*TASK DIRECTIONS*
Pick the lines holding the string "srcC" out of the records and copy them.

----

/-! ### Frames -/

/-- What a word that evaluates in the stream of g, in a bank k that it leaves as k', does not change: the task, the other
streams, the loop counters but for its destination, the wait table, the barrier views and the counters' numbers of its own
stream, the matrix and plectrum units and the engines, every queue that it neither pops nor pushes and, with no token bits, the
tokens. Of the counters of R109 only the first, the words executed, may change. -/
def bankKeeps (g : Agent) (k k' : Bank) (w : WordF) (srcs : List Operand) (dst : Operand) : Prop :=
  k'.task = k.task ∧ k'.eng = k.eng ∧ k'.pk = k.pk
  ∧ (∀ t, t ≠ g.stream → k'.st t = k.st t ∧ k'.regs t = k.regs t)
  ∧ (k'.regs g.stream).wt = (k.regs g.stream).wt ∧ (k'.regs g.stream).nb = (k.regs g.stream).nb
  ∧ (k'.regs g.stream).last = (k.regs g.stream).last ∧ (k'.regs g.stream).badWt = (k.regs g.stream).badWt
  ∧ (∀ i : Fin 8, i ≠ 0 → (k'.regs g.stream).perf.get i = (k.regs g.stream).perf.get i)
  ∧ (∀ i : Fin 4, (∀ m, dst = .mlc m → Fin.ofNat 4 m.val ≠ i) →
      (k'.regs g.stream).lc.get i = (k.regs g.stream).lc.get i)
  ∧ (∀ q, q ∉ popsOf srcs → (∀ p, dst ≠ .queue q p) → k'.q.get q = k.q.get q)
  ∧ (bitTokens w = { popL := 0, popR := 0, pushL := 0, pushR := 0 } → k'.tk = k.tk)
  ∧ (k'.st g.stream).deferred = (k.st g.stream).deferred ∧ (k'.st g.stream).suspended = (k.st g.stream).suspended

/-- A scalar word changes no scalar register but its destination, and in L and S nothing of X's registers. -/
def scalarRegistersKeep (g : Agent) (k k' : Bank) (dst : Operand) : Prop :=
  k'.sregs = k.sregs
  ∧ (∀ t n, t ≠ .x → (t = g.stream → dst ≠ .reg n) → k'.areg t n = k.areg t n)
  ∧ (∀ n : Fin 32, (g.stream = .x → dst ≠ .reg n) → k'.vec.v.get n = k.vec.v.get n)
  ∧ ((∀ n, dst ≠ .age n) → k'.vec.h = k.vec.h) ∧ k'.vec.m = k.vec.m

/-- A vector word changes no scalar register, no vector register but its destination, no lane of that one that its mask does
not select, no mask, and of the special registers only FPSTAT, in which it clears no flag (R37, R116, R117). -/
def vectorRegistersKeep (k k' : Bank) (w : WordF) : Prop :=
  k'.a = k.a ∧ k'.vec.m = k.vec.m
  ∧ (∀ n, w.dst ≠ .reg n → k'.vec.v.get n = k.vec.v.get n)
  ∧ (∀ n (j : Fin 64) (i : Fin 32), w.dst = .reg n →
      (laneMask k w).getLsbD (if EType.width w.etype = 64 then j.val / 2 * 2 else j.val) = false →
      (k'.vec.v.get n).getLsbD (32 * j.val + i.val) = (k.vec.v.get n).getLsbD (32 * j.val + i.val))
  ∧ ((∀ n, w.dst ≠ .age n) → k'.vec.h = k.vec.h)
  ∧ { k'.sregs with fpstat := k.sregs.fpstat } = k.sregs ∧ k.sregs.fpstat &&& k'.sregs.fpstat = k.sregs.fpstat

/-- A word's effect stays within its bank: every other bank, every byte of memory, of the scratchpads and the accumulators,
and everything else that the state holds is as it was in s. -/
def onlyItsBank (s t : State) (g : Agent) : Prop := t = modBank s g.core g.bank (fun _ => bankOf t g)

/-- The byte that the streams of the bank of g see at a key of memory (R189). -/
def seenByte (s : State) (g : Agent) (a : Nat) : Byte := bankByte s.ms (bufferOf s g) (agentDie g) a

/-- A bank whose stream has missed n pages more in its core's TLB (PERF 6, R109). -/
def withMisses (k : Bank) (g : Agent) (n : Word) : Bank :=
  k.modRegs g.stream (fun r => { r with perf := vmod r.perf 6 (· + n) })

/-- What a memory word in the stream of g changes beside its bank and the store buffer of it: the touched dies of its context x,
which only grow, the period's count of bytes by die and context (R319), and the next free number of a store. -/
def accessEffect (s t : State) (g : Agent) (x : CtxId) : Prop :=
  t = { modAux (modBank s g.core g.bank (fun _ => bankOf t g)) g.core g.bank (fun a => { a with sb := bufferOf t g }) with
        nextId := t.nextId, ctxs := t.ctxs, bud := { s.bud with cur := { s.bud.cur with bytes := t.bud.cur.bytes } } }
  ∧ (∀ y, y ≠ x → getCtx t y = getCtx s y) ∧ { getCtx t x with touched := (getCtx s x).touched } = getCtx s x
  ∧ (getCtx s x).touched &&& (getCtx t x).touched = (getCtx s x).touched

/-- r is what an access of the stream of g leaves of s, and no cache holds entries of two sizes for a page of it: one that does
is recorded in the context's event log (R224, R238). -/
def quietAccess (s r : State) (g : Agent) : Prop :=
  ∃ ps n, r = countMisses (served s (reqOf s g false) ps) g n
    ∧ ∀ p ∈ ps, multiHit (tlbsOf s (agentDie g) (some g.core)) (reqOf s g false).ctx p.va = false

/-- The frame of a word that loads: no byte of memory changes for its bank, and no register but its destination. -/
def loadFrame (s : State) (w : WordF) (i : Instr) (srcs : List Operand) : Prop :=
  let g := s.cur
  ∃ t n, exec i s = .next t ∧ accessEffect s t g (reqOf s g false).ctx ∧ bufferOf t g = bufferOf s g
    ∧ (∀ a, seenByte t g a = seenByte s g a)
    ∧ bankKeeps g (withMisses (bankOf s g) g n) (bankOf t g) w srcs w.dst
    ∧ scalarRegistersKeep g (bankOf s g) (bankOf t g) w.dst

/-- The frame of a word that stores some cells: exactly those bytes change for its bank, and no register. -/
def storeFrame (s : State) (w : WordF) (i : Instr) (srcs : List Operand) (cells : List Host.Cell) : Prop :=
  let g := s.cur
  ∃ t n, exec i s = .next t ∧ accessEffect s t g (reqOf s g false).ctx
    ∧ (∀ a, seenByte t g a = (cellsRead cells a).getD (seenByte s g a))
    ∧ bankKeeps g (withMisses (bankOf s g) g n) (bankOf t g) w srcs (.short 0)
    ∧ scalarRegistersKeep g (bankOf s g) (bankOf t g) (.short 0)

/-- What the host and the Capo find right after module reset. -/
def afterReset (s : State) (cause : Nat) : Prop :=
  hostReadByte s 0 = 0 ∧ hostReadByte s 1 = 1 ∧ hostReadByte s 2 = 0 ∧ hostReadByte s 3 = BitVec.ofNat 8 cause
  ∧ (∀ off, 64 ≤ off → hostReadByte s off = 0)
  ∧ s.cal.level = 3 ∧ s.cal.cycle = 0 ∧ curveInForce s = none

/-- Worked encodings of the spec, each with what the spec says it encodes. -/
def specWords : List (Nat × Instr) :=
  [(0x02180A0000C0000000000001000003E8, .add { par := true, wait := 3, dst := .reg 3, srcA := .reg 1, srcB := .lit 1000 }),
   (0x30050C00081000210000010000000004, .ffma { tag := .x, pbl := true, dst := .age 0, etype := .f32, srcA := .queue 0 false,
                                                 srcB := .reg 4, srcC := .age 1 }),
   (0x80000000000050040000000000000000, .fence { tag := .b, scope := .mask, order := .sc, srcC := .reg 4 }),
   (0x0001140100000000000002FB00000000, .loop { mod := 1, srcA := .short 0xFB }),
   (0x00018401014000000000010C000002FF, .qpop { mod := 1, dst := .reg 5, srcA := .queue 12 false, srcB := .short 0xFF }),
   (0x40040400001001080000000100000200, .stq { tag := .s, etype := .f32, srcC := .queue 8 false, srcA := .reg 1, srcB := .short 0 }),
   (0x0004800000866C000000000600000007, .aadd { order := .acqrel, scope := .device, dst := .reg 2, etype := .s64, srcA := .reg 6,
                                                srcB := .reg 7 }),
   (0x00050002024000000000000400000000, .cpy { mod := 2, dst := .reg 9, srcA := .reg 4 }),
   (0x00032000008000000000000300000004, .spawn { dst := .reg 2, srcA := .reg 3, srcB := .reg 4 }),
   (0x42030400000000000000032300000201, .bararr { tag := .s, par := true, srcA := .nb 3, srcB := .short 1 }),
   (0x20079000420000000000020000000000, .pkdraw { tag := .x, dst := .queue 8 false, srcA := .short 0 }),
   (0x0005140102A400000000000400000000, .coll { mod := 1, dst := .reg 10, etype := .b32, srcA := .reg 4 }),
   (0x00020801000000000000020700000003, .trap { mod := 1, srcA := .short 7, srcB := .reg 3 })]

----

*RESULT*
                                                 srcB := .reg 4, srcC := .age 1 }),
   (0x80000000000050040000000000000000, .fence { tag := .b, scope := .mask, order := .sc, srcC := .reg 4 }),
   (0x40040400001001080000000100000200, .stq { tag := .s, etype := .f32, srcC := .queue 8 false, srcA := .reg 1, srcB := .short 0 }),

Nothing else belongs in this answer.